Laboratory processing
TB from the suspected patients was diagnosed using the Xpert-MTB/RIF (Cepheid Xpert® MTB/RIF) assay from a single sputum sample. After collecting the sputum, the sputum sample was mixed with sample reagent buffer in a volume ratio of 1:2 (sample: sample reagent buffer). The sample container was then tightly closed, vortexed 15 times, and allowed to stand at room temperature for 10 minutes. After 10 minutes, it was vortexed ten times again and allowed to stand for 5 minutes before transferring more than 2 mL of the processed sample (just above the 2 mL mark on the pipette) to the Gene Xpert-MTB/RIF cartridge. The cartridge containing the specimen was then loaded into the Gene Xpert machine. Finally, after 2 hours, the results were displayed [8].
Quality control of data
Before the start of data collection, the data collectors were trained and given data extraction tools. The principal investigator checked the collected data daily for completeness, accuracy, and consistency. At the end of each data collection, the primary investigator counted and documented the number of verified and suspected cases before data entry. Finally, a random sample of the collected data were selected and checked for completeness, consistency, and accuracy.

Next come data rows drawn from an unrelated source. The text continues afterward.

/-- The checks of LIMITS. -/
def limitChecks (b : List Byte) : List (Option Nat) :=
  let rs := limitRows b
  [ whole (b.length % 32 == 0),
    firstBad limitRanges (slices b 32),
    firstBad (fun r => !r.isVehicle || (r.required % 64 == 0 && !(r.fields.take 4).any fieldUsed)) rs,
    firstBad (fun r => r.isVehicle || !(r.fields.drop 4).any fieldUsed) rs,
    firstBad (fun r => r.fields.all fieldBandValid) rs ]

/-! ## FAULTS -/

/-- The checks of FAULTS. -/
def faultChecks (b : List Byte) : List (Option Nat) :=
  [ whole (b.length == 28),
    firstBad (fun e => inRange 0 4 (rd e 0)) (slices b 2),
    firstBad (fun e => inRange 0 127 (rd e 1) || rd e 1 == 0xFF) (slices b 2) ]

/-! ## PROMPTS -/

/-- The number of bytes `n` text lines take, where they stand whole within the content. -/
def linesExtent : Nat → List Byte → Option Nat
  | 0, _ => some 0
  | n + 1, b =>
    if b.length < 1 + rd b 0 then none else (linesExtent n (b.drop (1 + rd b 0))).map (· + (1 + rd b 0))

/-- A prompt record stands whole within the content (check 2). -/
def promptWithin (b : List Byte) : Bool :=
  decide (4 + 4 * rd b 3 ≤ b.length) && (linesExtent (rd b 2) (b.drop (4 + 4 * rd b 3))).isSome

/-- Every field of a prompt record in its range (check 3). -/
def promptRanges (b : List Byte) : Bool :=
  inRange 0 2 (rd b 0) && inRange 0 60 (rd b 1) && inRange 1 4 (rd b 2) && inRange 0 6 (rd b 3)
    && (List.range (rd b 3)).all (fun i =>
      inRange 0 3 (rd b (4 + 4 * i)) && inRange 0 19 (rd b (5 + 4 * i)) && inRange 1 8 (rd b (6 + 4 * i))
        && inRange 0 6 (rd b (7 + 4 * i) % 128))
    && (promptLines (rd b 2) (b.drop (4 + 4 * rd b 3))).all (fun l => decide (l.length ≤ 20))

/-- Two slots overlap (check 5). -/
def slotsOverlap (s u : FieldSlot) : Bool :=
  s.line == u.line && decide (s.column < u.column + u.width) && decide (u.column < s.column + s.width)

/-- The records of a PROMPTS content by prompt number; an empty directory entry has none. -/
def promptRecords (b : List Byte) : List (Option (Nat × List Byte)) :=
  (List.range 128).map fun p => if rd16 b (2 * p) = 0 then none else some (rd16 b (2 * p), b.drop (rd16 b (2 * p)))

/-- A check of every prompt there is. -/
def promptBad (ok : Nat → List Byte → Bool) (b : List Byte) : Option Nat :=
  firstBad (fun r => match r with | some (off, c) => ok off c | none => true) (promptRecords b)

/-- The checks of PROMPTS; the index is the prompt number. -/
def promptChecks (b : List Byte) : List (Option Nat) :=
  [ whole (decide (256 ≤ b.length)),
    promptBad (fun off c => decide (256 ≤ off) && promptWithin c) b,
    promptBad (fun _ c => promptRanges c) b,
    promptBad (fun _ c => (Prompt.ofBytes c).slots.all fun s => decide (s.column + s.width ≤ 20)) b,
    promptBad (fun _ c => (firstClash slotsOverlap (Prompt.ofBytes c).slots [] 0).isNone) b ]

/-! ## FORM and GLYPHS -/

/-- FORM check 2 for one placement. -/
def placementRanges (p : Placement) : Bool :=
  inRange 0 575 p.x && inRange 0 2047 p.y && p.condition != .undefined
    && (match p.body with
      | .text _ n => inRange 1 48 n
      | .field f fmt w part => inRange 0 1 fmt && inRange 1 20 w && (f != fieldPartVerdict || inRange 0 5 part)
      | .rule n th => inRange 1 576 n && inRange 1 8 th
      | .box w h => inRange 1 576 w && inRange 1 512 h
      | .undefined => false)

/-- FORM check 4 for one placement. -/
def placementField (p : Placement) : Bool :=
  match p.body with
  | .field f fmt _ _ => decide (f < fieldCount) && (fmt != 1 || numericField f)
  | _ => true

/-- FORM check 5 for one placement. -/
def placementText (pool : Nat) (p : Placement) : Bool :=
  match p.body with
  | .text off n => decide (off + n ≤ pool)
  | _ => true

/-- A CHECK_CODE placement that meets R178. -/
def showsCheckCode (base : Nat) (p : Placement) : Bool :=
  match p.body with
  | .field f _ w _ =>
    f == fieldCheckCode && p.condition == .always && !p.axleBlock && decide (4 ≤ w)
      && decide (p.x + w * 12 * p.zoom ≤ 576) && decide (p.y + 16 * p.zoom ≤ base)
  | _ => false

/-- The checks of FORM. That check 2 judges the header fields first, with index 0, is the model's choice (R195; log 63). -/
def formChecks (b : List Byte) : List (Option Nat) :=
  let f := Form.ofBytes b
  [ whole (decide (8 ≤ b.length) && b.length == 8 + 12 * rd b 4 + rd16 b 5 && decide (rd b 4 ≤ 64)
      && decide (rd16 b 5 ≤ 1024)),
    if inRange 1 2048 f.base && inRange 0 204 f.block then firstBad placementRanges f.placements else some 0,
    whole (decide (f.base + 10 * f.block ≤ 2048)),
    firstBad placementField f.placements,
    firstBad (placementText f.pool.length) f.placements,
    whole (f.placements.any (showsCheckCode f.base)) ]

/-! ## All regions (R195) -/

/-- The checks of a region, in the order of their numbers. -/
def regionChecks (t : Tables) (n : RegionName) (b : List Byte) : List (Option Nat) :=
  match n with
  | .lane => laneChecks b
  | .channels => channelChecks t b
  | .segments => segmentChecks t b
  | .plans => planChecks b
  | .limits => limitChecks b
  | .faults => faultChecks b
  | .prompts => promptChecks b
  | .form => formChecks b
  | .glyphs => [whole (b.length == 2304)]

/-- The number, from `k` on, and the index of the first check that fails. -/
def firstFailure : List (Option Nat) → Nat → Option (Nat × Nat)
  | [], _ => none
  | some i :: _, k => some (k, i)
  | none :: rest, k => firstFailure rest (k + 1)

/-- R195: the first check of a region that its content fails, with its number and index. -/
def structureCheck (t : Tables) (n : RegionName) (b : List Byte) : Option (Nat × Nat) :=
  firstFailure (regionChecks t n b) 1

end Sys2Proof.Machine
end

Data processing and analysis
The collected data were entered into Epi-Data version 4.6 before being cleaned and analyzed with STATA version 14.0 software. The findings were summarized using descriptive statistics such as mean and percentage. Bivariate and multivariate logistic regression analyses were used to assess factors associated with MTB and MDR-TB. The odds ratio (OR) was calculated at 95% confidence intervals (CI), and a P-value less than 0.05 was considered statistically significant.
Operational definitions
New cases: Patients who have never been treated for TB before the current diagnosis
Relapse cases: patients who were declared cured or treatment completed by a physician but who reported back to the health service and were found to be positive for MTB.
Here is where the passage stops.